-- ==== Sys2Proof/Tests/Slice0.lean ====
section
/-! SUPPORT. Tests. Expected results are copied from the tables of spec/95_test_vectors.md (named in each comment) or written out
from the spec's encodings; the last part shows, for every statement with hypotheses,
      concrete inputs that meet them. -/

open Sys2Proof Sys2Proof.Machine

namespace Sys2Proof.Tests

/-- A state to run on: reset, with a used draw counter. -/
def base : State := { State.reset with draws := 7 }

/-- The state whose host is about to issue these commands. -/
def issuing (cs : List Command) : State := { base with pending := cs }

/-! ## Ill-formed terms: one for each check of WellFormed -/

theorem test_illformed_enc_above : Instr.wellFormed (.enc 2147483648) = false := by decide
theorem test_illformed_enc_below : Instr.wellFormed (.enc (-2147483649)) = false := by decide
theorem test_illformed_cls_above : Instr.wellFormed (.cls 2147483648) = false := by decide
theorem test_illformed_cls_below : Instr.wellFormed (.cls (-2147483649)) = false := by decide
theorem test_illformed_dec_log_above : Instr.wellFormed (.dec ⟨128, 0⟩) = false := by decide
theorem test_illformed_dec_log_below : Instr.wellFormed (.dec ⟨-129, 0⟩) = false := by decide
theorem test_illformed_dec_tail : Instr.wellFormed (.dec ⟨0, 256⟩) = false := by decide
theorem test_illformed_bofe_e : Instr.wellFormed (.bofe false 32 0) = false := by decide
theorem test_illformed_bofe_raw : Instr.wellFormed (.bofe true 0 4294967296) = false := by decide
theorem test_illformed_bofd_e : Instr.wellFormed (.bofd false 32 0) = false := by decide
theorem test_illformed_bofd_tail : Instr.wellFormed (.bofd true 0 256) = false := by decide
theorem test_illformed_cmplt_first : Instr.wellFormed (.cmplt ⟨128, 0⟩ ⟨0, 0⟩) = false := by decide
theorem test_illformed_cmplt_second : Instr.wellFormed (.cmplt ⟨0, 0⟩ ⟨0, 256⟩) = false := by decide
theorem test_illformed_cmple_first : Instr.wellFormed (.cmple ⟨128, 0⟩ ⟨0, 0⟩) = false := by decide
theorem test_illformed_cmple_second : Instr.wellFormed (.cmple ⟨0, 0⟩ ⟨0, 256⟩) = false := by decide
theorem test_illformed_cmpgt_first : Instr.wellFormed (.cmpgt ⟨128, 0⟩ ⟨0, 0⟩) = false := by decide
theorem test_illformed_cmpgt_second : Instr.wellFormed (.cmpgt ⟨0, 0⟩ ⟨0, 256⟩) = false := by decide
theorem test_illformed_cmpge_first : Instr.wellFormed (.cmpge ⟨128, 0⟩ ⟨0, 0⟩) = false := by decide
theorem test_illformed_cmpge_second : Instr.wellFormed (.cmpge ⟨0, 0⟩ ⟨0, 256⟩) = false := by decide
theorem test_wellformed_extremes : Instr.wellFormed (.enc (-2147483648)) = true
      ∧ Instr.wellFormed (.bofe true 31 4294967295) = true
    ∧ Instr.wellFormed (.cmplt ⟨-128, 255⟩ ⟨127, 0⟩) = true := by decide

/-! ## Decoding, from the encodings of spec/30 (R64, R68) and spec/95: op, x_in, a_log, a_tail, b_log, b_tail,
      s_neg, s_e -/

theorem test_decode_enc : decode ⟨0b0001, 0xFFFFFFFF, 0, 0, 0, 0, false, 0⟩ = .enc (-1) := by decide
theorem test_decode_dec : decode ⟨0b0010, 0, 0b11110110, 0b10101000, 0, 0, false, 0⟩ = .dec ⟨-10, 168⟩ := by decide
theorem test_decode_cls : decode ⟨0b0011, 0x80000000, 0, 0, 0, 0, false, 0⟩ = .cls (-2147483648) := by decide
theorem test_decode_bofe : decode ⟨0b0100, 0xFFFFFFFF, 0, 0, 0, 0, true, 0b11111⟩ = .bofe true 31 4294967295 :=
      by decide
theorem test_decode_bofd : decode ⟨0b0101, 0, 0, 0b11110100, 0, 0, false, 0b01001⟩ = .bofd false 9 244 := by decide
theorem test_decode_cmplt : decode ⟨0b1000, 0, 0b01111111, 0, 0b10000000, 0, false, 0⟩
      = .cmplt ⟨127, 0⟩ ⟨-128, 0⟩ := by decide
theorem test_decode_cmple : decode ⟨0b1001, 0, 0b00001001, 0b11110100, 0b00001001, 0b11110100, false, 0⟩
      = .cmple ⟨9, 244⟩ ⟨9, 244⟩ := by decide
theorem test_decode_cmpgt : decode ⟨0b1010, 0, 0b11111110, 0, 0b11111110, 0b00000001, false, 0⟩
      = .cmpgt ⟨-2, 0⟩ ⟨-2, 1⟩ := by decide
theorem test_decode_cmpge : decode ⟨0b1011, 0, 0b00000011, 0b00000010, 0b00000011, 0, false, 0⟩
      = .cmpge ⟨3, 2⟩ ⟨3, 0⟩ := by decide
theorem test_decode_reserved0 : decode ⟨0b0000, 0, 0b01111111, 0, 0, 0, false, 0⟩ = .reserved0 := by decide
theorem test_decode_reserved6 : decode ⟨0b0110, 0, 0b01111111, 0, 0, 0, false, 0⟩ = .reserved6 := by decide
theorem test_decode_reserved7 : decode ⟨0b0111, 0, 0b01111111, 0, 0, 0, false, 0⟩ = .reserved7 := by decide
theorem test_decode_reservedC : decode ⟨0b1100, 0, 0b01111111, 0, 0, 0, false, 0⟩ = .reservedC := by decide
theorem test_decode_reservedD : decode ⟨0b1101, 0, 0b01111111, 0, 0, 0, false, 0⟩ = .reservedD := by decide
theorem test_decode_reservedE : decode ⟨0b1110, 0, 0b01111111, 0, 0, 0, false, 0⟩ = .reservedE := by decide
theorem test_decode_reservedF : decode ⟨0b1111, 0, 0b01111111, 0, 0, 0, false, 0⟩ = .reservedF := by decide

* [Exercise requirements]: In the listing above, find the line containing "of WellFormed -/" and the line containing "theorem test_illformed_cls_above : Instr.wellFormed", then repeat those two lines and everything between them exactly.

* [Result for this exercise]:
/-! ## Ill-formed terms: one for each check of WellFormed -/

theorem test_illformed_enc_above : Instr.wellFormed (.enc 2147483648) = false := by decide
theorem test_illformed_enc_below : Instr.wellFormed (.enc (-2147483649)) = false := by decide
theorem test_illformed_cls_above : Instr.wellFormed (.cls 2147483648) = false := by decide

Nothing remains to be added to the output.